Persistent reduction of ischemic mitral regurgitation by papillary muscle repositioning: structural stabilization of the papillary muscle-ventricular wall complex.

BACKGROUND: Recurrent ischemic mitral regurgitation (IMR) is frequent despite initial reduction by annuloplasty because continued LV remodeling increases tethering to the infarcted papillary muscle (PM). We have previously shown that PM repositioning by an external patch device can acutely reduce IMR. In this study, we tested the hypothesis that IMR reduction persists despite possible continued LV remodeling. METHODS AND
RESULTS: In 7 sheep, we used a chronic ischemic posterior infarct model that produces LV dilatation and MR over 10 weeks. An epicardial patch device was adjusted under echo guidance to reduce MR, with follow-up over a further 8 weeks and evaluation by 3D echo and sonomicrometry.
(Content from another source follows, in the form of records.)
-- ==== Sys2Proof/Machine/Journal.lean ====
section
/-!
DEFINITION. The journal of a die (16 R420 to R422): its space, start records, the seal of a commit, the records that a
re-run may need, and the child that a re-run finds already created.
-/

namespace Sys2Proof.Machine

/-! Space (Table 16-7) -/

/-- The 4 KiB units in use. -/
def DieSt.journalUsed (x : DieSt) : Nat := (x.journal.map (·.pages)).sum

/-- The 4 KiB units free. -/
def DieSt.journalFree (x : DieSt) : Nat := x.jnlSize.toNat - x.journalUsed

/-- Records sealed and not DONE. -/
def DieSt.journalOpen (x : DieSt) : Nat := (x.journal.filter fun r => r.closed && !r.done).length

/-- The doubles a record holds: the image, its entries, and the value of a REPLY. -/
def recordDoubles (x : SlotSt) : Nat := 48 + 2 * x.log.length

/-- The number of the next record of a die: the die stands above it. -/
def State.recordNumber (s : State) (d : Die) : Word := d ++ (s.die d).jnlNext.extractLsb' 0 58

/-- Whether a thread that exists, in a slot or spilled, has a record as its present one. -/
def State.recordLive (s : State) (seq : Word) : Bool :=
  (s.slots.any fun e => e.2.jrec == some seq && e.2.state != .free)
    || s.cores.any fun e => e.2.spilled.any (·.jrec == some seq)

/-- Whether a record of any die is held. -/
def State.recordHeld (s : State) (seq : Word) : Bool := s.dies.any fun e => e.2.journal.any (·.seq == seq)

/-- Frees the records of a die that are DONE and that no re-run can need: not the present record of a thread, and not
a child of a record that is held. -/
def State.prune (s : State) (d : Die) : State :=
  s.modDie d fun x =>
    { x with journal := x.journal.filter fun r =>
        !r.done || s.recordLive r.seq || (match r.parent with | some p => s.recordHeld p.1 | none => false) }

/-- Adds a record of the thread in a slot, which becomes its present one; none while the journal is full. -/
def State.addRecord (s : State) (i : SlotId) (image : SlotSt) (closed : Bool) (reply : Option Word) (exit : Bool) :
    Option State :=
  let d := s.die i.die
  let x := s.slot i
  let pages := Config.journalPages (recordDoubles x)
  if d.journalFree < pages then none
  else
    let seq := s.recordNumber i.die
    let r : JournalRec :=
      { seq, owner := .slot i x.inc, image := image, closed, stores := if closed then x.log else [], reply, exit,
        done := !closed, pages, parent := if closed then none else x.jparent, result := x.jresult }
    let s := s.setDie i.die { d with journal := d.journal ++ [r], jnlNext := d.jnlNext + 1 }
    some ((s.modSlot i fun y => { y with jrec := some seq, jord := 0, log := [] }).prune i.die)

/-- The start record of a journaled thread, written before its first instruction (R421). -/
def State.startRecord (s : State) (i : SlotId) : Option State := s.addRecord i (s.slot i) false none false

/-- Whether the thread in a slot has every access performed, and every result written. -/
def State.settled (s : State) (i : SlotId) : Bool :=
  (s.slotAccs i).isEmpty && (s.slotSfu i).isEmpty
    && !((s.core i.die i.core).row.owner == some i.slot && !(s.core i.die i.core).row.queue.isEmpty)

/-- The seal of a commit (R421): the log, the registers, the PC after the committing instruction and what the commit
then effects. -/
def State.seal (s : State) (i : SlotId) (pc : Word) (reply : Option Word) (exit : Bool) : Option State :=
  s.addRecord i { s.slot i with pc, log := [] } true reply exit

/-- The child record that a re-run finds for its next FORK or SPAWN (R422). -/
def State.childRecord (s : State) (i : SlotId) : Option JournalRec :=
  let x := s.slot i
  match x.jrec with
  | none => none
  | some seq => s.dies.findSome? fun e => e.2.journal.find? fun r => r.parent == some (seq, x.jord)

/-- A journaled thread has executed one more FORK or SPAWN. -/
def State.countChild (s : State) (i : SlotId) : State := s.modSlot i fun x => { x with jord := x.jord + 1 }

end Sys2Proof.Machine
end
In all 7 sheep, moderate IMR resolved with acute patch application and PM repositioning (6.5+/-1.8 mm to 0.6+/-1.3 mm proximal jet width, P<0.001) without decrease in LVEF (43+/-3% to 44+/-8%). Eight weeks after PM repositioning, MR was not significantly greater (0.6+/-1.3 mm versus 1.0+/-1.0 mm, P=NS) despite an increase in LV volumes in 3 animals (2 had increases of 50+/-15%). On average, LV volumes did not change significantly (ESV: 46+/-8 mL versus 49+/-15 mL; P=NS and EDV: 85+/-16 mL versus 89+/-30 mL; P=NS). LVEF was unchanged from acute to chronic patch (44+/-8% versus 43+/-8%). Contractility as end-systolic elastance did not decrease from the chronic MI to the acute and chronic patch stages, nor were there any significant changes in dP/dt, LV stiffness constant, or time constant of LV relaxation (Tau).
CONCLUSION: PM repositioning is persistently effective in reducing moderate chronic IMR, even when LV volume increases. This may reflect structural stabilization by an external patch device of the papillary muscle-LV wall complex that controls mitral valve tethering.